Mistakes occur in large amounts of code, he says. Flaws creep into system design.

“There have been many, many attempts to increase security on code and hardware and software, but they never seem to go far enough,” Popyack says. “There’s always a balance between security and usability, and in general, the public wants usability. That usability requires less security.”

Bringing the program to market

Skormin and his team test their software extensively in a computer lab in the University’s new Engineering and Science Building.

It’s important to have this controlled testing environment because “a lot of stuff can’t be tested without infecting a real set of network computers,” Skormin says. Instead, the team uses a well-secured, experimental network test bed they built on campus. The team attacks and hacks into things such as a flight simulator they purchased for testing purposes.

For the students involved, this work is their passion. Zachary Birnbaum ’12, one of Skormin’s students, spent the summer in the lab testing and retesting the software and demonstrating what it can do. He’s entering his second year of doctoral studies in electrical engineering at Binghamton and looks forward to a long career in cybersecurity.

“I’ve always liked being on the forefront of science,” Birnbaum says.

Meanwhile, Skormin is pounding the pavement to bring the software to market.
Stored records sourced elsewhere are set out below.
/-- One matrix instruction (R131, R132): its checks, its waits, and its quarters put before the matrix array. A `slot-kind` fault, which no
single quarter causes, names the lowest that takes part (DESIGN CHOICE, assumption 61). -/
def matrix (ops : List Operand) (vc va vb : BitVec 7) (fi : BitVec 3) (sparse : Bool) (s : State) : Host.Outcome State Fault Refusal :=
  answer (s.issue ops .none false) (fun c =>
    let k := s.core c.t.core
    let f := slotOf c.gr fi.toNat
    let executing (q : Nat) : Nat := ((List.range 8).filter (fun i => c.lanes.contains (8 * q + i))).length
    let part := (List.range 4).filter (fun q => executing q == 8)
    match (List.range 4).find? (fun q => executing q != 0 && executing q != 8) with
    | some q => s.fault c .raggedQuarter q 0#32
    | none =>
      if part.isEmpty then s.retire ops c false false
      else if 4 ≤ slotFormat f then s.fault c .slotKind (part.headD 0) (slotDetail 1 fi.toNat)
      else
        let named := part.flatMap (fun q => ([va, vb].map (fun r => heldSlot k c.g.team (vget c.g (8 * q) r.toNat))).filterMap id)
        if named.any (fun m => k.ofills.any (·.slot == m)) || part.any (fun q => gafferTile k c.g.team (vget c.g (8 * q) vc.toNat).toNat) then
          s.hold c.gid .stall
        else
          match firstBad (fun q => quarterFault k c.t c.g.team c.t.tileCount f fi.toNat q (vget c.g (8 * q) vc.toNat) (vget c.g (8 * q) va.toNat) (vget c.g (8 * q) vb.toNat)) part with
          | some (q, kind, detail) => s.fault c kind q detail
          | none =>
            (s.retire ops c false false).modCore c.t.core (fun k =>
              { k with quarters := k.quarters ++ part.map (fun q =>
                  { team := c.g.team, quarter := q, tile := (vget c.g (8 * q) vc.toNat).toNat,
                    a := bits (vget c.g (8 * q) va.toNat).toNat 6 0, b := bits (vget c.g (8 * q) vb.toNat).toNat 6 0,
                    bHandle := vget c.g (8 * q) vb.toNat, slot := fi.toNat, format := f, sparse := sparse, clk := k.clk, started := false }) }))

/-- `mma` (R132). -/
def execMma (c a b : BitVec 7) (f : BitVec 3) (s : State) : Host.Outcome State Fault Refusal :=
  matrix (operands (.mma c a b f)) c a b f false s

/-- `mma.sp` (R132, R133). -/
def execMmaSp (c a b : BitVec 7) (f : BitVec 3) (s : State) : Host.Outcome State Fault Refusal :=
  matrix (operands (.mmaSp c a b f)) c a b f true s

/-- The codes of a vector of a slot, masked by the bitmap in the sparse form (R124, R132). -/
def vectorCodes (k : Core) (m format : Nat) (sparse : Bool) (v : Nat) : List Nat :=
  let n := chunkSize format
  let tile := slotRead k m 0 (tileBytes format)
  let map := leNat (slotRead k m 3072 (4 * n))
  (List.range n).map (fun i =>
    if sparse && !map.testBit (v * n + i) then 0 else unpackCode format tile (v * n + i))

/-- sigma taken at the nearer end of the window (R189); `mma` has checked its own at issue. -/
def clampSigma (format : Nat) (x : Int) : Int :=
  if 3 ≤ format then x else max (scaleWindow format).1 (min (scaleWindow format).2 x)

/-- One quarter's update of its tile: 8 rows by 32 columns (R132, R47). -/
def quarterUpdate (k : Core) (tiles : Tbl Word) (f : Dword) (q tile a b : Nat) (sparse : Bool) : Tbl Word :=
  let fm := slotFormat f
  let rows := (List.range 8).map (fun i => (clampSigma fm (operandSigma k f a (8 * q + i)), vectorCodes k a fm sparse (8 * q + i)))
  let cols := (List.range 32).map (fun j => (clampSigma fm (operandSigma k f b j), vectorCodes k b fm sparse j))
  rows.zipIdx.foldl (fun t r => cols.zipIdx.foldl (fun t cl =>
    let n := tile * 256 + r.2 * 32 + cl.2
    let c := tget t n 0#32
    let x := if fm = 3 then chunkInt c ((r.1.2.zip cl.1.2).map (fun p => (signed 8 p.1, signed 8 p.2)))
      else BitVec.ofNat 32 (chunkFloat c.toNat ((r.1.2.zip cl.1.2).map (fun p => (decCode fm r.1.1 p.1, decCode fm cl.1.1 p.2))))
    tset t n 0#32 x) t) tiles

/-- Do two quarters fuse (R135)? -/
def fuses (x y : Quarter) : Bool := x.bHandle == y.bHandle && x.slot == y.slot && x.format == y.format && x.sparse == y.sparse && decide (y.clk ≤ x.clk + 4)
In May, he made a presentation at Brookhaven National Laboratory on Long Island, N.Y., to solicit support. He was later invited to begin testing the software there in a simulation environment. In July, he had meetings with a defense contractor and the U.S. Navy.

“There is interest in this work,” he says.

But as Popyack notes, “People don’t want to invest in security because they don’t feel the need to,” until a system is broken or a catastrophe occurs — and then it can be too late.

Skormin says his biggest challenge is securing more funding for research and development, including additional pay to recruit and retain top-notch doctoral students like Birnbaum. Another barrier is gaining acceptance from potential customers, who can be slow to act and adopt new technology.

The military, for instance, suffers from its own budget cuts and has its own constraints, Skormin notes. He estimates his software’s implementation has a multimillion-dollar price tag. The division of the Air Force that funds his project is different from the division that could purchase the software for implementation.

“It is not that easy to penetrate the market,” he says. “It’s the inertia of the system.”